**AIM OF THE EXERCISE**
Transcribe the data below verbatim from the line with "f).grants = d.grants := rfl" to the line with "f).sysArea = d.sysArea := rfl". Include both of those lines.

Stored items
+--
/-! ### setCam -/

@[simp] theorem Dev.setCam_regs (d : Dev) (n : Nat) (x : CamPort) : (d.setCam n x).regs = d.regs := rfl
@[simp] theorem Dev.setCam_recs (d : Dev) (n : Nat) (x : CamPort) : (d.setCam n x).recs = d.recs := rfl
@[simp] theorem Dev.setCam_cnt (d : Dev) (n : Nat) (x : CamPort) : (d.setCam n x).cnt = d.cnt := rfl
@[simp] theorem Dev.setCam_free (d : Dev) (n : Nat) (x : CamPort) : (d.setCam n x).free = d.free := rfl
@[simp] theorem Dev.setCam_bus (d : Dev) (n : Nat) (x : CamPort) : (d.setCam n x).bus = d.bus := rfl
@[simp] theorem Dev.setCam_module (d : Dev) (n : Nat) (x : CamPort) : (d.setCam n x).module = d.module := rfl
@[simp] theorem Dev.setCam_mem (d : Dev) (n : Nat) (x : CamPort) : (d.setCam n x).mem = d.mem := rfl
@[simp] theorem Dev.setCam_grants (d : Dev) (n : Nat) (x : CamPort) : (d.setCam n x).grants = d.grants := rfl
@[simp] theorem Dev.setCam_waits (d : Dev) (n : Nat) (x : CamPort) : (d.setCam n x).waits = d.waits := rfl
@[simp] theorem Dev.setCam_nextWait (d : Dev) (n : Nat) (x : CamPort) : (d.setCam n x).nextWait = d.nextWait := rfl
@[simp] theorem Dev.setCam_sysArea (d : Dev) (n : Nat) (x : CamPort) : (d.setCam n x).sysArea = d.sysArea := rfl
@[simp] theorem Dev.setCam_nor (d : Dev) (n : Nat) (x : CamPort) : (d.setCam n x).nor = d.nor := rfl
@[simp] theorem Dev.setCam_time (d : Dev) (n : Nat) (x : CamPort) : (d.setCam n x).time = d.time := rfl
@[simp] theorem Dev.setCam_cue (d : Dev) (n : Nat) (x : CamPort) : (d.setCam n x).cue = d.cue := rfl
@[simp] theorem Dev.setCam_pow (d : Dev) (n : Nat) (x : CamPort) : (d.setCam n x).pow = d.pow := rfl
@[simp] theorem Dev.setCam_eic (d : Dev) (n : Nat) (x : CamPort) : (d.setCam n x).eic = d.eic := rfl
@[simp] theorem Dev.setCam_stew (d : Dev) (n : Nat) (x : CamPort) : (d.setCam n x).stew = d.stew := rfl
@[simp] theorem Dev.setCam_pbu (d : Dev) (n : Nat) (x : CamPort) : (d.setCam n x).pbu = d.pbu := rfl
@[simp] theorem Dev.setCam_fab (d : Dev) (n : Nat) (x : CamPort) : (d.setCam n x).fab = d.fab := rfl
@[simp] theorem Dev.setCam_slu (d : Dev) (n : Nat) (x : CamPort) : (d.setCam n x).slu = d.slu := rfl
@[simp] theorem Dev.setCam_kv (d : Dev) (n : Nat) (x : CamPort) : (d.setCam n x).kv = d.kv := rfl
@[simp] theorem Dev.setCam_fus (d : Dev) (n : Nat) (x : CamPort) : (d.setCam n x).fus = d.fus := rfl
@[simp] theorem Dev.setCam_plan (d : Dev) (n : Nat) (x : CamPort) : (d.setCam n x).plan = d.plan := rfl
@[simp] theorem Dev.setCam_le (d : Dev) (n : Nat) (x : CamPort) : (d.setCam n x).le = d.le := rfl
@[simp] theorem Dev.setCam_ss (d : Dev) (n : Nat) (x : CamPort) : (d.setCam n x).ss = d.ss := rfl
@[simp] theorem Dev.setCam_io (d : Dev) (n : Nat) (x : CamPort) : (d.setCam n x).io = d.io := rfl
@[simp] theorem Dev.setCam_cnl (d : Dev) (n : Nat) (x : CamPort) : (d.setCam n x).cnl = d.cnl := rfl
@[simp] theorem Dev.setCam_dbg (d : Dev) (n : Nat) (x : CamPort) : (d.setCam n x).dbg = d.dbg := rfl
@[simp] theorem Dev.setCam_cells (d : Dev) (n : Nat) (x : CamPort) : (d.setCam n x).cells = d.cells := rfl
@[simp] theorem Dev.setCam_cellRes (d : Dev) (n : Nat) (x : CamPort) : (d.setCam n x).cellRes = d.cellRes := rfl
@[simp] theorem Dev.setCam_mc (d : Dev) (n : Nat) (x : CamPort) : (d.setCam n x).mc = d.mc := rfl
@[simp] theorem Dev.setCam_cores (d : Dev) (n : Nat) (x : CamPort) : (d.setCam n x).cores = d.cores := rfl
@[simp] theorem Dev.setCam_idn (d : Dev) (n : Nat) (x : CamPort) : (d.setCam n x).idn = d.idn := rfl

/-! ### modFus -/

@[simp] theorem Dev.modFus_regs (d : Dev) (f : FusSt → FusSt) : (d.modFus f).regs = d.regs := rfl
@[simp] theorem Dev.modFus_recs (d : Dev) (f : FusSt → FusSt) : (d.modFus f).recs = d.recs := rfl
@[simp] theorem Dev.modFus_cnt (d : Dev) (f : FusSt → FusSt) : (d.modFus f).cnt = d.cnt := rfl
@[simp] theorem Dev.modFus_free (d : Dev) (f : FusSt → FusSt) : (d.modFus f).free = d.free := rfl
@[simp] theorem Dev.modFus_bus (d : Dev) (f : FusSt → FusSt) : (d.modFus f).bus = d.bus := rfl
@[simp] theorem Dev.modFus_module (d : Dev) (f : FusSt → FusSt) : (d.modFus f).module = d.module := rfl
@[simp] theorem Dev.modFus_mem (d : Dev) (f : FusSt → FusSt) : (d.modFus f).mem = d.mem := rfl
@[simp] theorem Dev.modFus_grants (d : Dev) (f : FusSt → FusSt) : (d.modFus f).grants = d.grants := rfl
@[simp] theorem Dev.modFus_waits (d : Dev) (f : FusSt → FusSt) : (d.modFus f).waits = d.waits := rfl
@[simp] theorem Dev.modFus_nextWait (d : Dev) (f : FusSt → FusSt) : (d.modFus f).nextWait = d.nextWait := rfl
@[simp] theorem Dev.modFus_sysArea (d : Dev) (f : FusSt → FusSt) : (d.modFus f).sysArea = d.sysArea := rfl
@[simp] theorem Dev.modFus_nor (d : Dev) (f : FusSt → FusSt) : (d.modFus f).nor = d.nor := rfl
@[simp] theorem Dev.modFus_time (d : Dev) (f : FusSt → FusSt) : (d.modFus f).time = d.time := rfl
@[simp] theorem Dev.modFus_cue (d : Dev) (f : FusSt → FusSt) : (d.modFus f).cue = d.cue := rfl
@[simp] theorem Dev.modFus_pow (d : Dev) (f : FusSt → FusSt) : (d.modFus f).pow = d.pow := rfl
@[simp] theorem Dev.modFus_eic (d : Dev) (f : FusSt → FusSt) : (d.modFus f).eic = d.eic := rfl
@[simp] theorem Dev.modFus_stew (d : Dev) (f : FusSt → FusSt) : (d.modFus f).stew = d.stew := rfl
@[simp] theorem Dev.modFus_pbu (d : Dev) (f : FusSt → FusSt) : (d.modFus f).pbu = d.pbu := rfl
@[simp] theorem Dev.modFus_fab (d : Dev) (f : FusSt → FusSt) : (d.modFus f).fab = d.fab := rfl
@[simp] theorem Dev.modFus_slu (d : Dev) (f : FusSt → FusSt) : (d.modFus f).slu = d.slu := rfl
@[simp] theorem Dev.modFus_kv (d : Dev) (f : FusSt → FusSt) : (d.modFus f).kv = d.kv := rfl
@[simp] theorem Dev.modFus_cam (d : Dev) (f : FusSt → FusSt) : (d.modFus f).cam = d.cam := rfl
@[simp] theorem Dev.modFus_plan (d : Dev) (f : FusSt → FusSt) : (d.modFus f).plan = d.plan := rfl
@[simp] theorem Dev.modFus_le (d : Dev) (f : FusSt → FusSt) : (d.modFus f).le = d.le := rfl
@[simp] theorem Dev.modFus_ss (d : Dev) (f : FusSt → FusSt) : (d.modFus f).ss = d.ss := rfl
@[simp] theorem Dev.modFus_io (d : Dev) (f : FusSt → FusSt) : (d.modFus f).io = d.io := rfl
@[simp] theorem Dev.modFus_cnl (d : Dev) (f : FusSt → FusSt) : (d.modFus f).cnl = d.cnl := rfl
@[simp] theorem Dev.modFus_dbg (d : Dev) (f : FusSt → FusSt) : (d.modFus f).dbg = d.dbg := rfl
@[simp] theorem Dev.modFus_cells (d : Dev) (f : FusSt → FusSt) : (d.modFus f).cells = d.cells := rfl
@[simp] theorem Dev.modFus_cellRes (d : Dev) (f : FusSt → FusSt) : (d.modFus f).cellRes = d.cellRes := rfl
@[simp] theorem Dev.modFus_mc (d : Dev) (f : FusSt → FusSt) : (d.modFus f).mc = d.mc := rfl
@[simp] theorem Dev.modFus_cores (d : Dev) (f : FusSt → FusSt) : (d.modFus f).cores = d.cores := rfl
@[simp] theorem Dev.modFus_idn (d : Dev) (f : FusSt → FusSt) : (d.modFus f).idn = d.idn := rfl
+--
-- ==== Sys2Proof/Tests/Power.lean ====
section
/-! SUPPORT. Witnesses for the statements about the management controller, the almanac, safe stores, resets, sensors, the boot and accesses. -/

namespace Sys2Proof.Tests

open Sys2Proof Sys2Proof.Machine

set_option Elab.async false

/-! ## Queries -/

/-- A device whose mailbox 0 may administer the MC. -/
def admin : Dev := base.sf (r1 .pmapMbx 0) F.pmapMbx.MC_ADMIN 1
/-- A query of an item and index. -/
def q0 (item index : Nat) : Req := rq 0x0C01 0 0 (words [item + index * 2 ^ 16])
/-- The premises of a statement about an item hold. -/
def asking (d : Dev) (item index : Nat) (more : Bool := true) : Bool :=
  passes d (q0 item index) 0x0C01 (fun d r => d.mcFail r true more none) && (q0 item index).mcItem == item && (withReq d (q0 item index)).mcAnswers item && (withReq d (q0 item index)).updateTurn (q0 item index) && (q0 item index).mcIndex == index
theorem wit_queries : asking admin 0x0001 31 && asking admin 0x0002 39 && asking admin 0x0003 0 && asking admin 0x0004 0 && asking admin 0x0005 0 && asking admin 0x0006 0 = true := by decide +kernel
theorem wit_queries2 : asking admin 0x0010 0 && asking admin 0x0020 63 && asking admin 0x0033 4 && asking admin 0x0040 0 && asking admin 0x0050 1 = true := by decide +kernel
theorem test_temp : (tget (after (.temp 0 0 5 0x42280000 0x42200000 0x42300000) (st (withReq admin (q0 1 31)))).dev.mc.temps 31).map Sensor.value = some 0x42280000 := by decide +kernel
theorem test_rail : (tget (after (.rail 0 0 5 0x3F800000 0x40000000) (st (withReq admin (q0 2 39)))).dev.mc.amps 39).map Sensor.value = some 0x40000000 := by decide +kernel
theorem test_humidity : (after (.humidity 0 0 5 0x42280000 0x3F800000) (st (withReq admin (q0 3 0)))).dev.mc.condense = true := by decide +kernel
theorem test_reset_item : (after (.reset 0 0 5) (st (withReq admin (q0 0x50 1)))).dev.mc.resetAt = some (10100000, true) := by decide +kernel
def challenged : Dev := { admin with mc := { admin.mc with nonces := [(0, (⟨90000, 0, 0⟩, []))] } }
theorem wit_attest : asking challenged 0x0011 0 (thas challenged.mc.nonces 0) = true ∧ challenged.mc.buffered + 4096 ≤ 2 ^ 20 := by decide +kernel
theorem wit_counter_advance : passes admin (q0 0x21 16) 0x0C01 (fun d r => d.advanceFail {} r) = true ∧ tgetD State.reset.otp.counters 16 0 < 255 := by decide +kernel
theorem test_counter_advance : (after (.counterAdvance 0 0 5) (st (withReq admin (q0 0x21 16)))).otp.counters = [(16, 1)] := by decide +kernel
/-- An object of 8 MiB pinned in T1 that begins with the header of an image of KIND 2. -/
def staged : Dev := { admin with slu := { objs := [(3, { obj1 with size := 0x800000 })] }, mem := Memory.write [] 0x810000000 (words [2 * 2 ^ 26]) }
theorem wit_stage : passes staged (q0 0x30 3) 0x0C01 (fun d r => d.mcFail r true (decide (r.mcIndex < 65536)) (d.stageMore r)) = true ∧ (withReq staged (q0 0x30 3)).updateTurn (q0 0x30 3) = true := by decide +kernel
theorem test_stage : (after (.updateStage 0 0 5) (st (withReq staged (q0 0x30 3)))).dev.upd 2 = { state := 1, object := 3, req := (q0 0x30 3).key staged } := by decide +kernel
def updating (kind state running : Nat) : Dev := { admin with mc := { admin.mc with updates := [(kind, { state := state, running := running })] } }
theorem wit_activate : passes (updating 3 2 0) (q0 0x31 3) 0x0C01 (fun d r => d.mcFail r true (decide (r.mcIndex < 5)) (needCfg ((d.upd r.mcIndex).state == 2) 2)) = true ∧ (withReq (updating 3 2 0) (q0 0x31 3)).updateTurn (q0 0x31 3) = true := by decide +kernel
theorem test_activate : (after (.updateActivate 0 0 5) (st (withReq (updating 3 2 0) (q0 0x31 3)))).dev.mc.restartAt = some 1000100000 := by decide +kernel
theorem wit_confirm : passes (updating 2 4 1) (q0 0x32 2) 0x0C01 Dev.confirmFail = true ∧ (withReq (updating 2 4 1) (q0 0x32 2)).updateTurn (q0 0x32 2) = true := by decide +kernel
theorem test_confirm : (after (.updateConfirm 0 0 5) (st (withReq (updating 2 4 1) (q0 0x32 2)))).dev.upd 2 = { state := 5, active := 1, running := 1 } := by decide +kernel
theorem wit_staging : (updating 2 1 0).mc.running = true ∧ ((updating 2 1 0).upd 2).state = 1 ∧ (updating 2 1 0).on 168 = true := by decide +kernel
+--
**COMPLETED EXERCISE**
@[simp] theorem Dev.modFus_grants (d : Dev) (f : FusSt → FusSt) : (d.modFus f).grants = d.grants := rfl
@[simp] theorem Dev.modFus_waits (d : Dev) (f : FusSt → FusSt) : (d.modFus f).waits = d.waits := rfl
@[simp] theorem Dev.modFus_nextWait (d : Dev) (f : FusSt → FusSt) : (d.modFus f).nextWait = d.nextWait := rfl
@[simp] theorem Dev.modFus_sysArea (d : Dev) (f : FusSt → FusSt) : (d.modFus f).sysArea = d.sysArea := rfl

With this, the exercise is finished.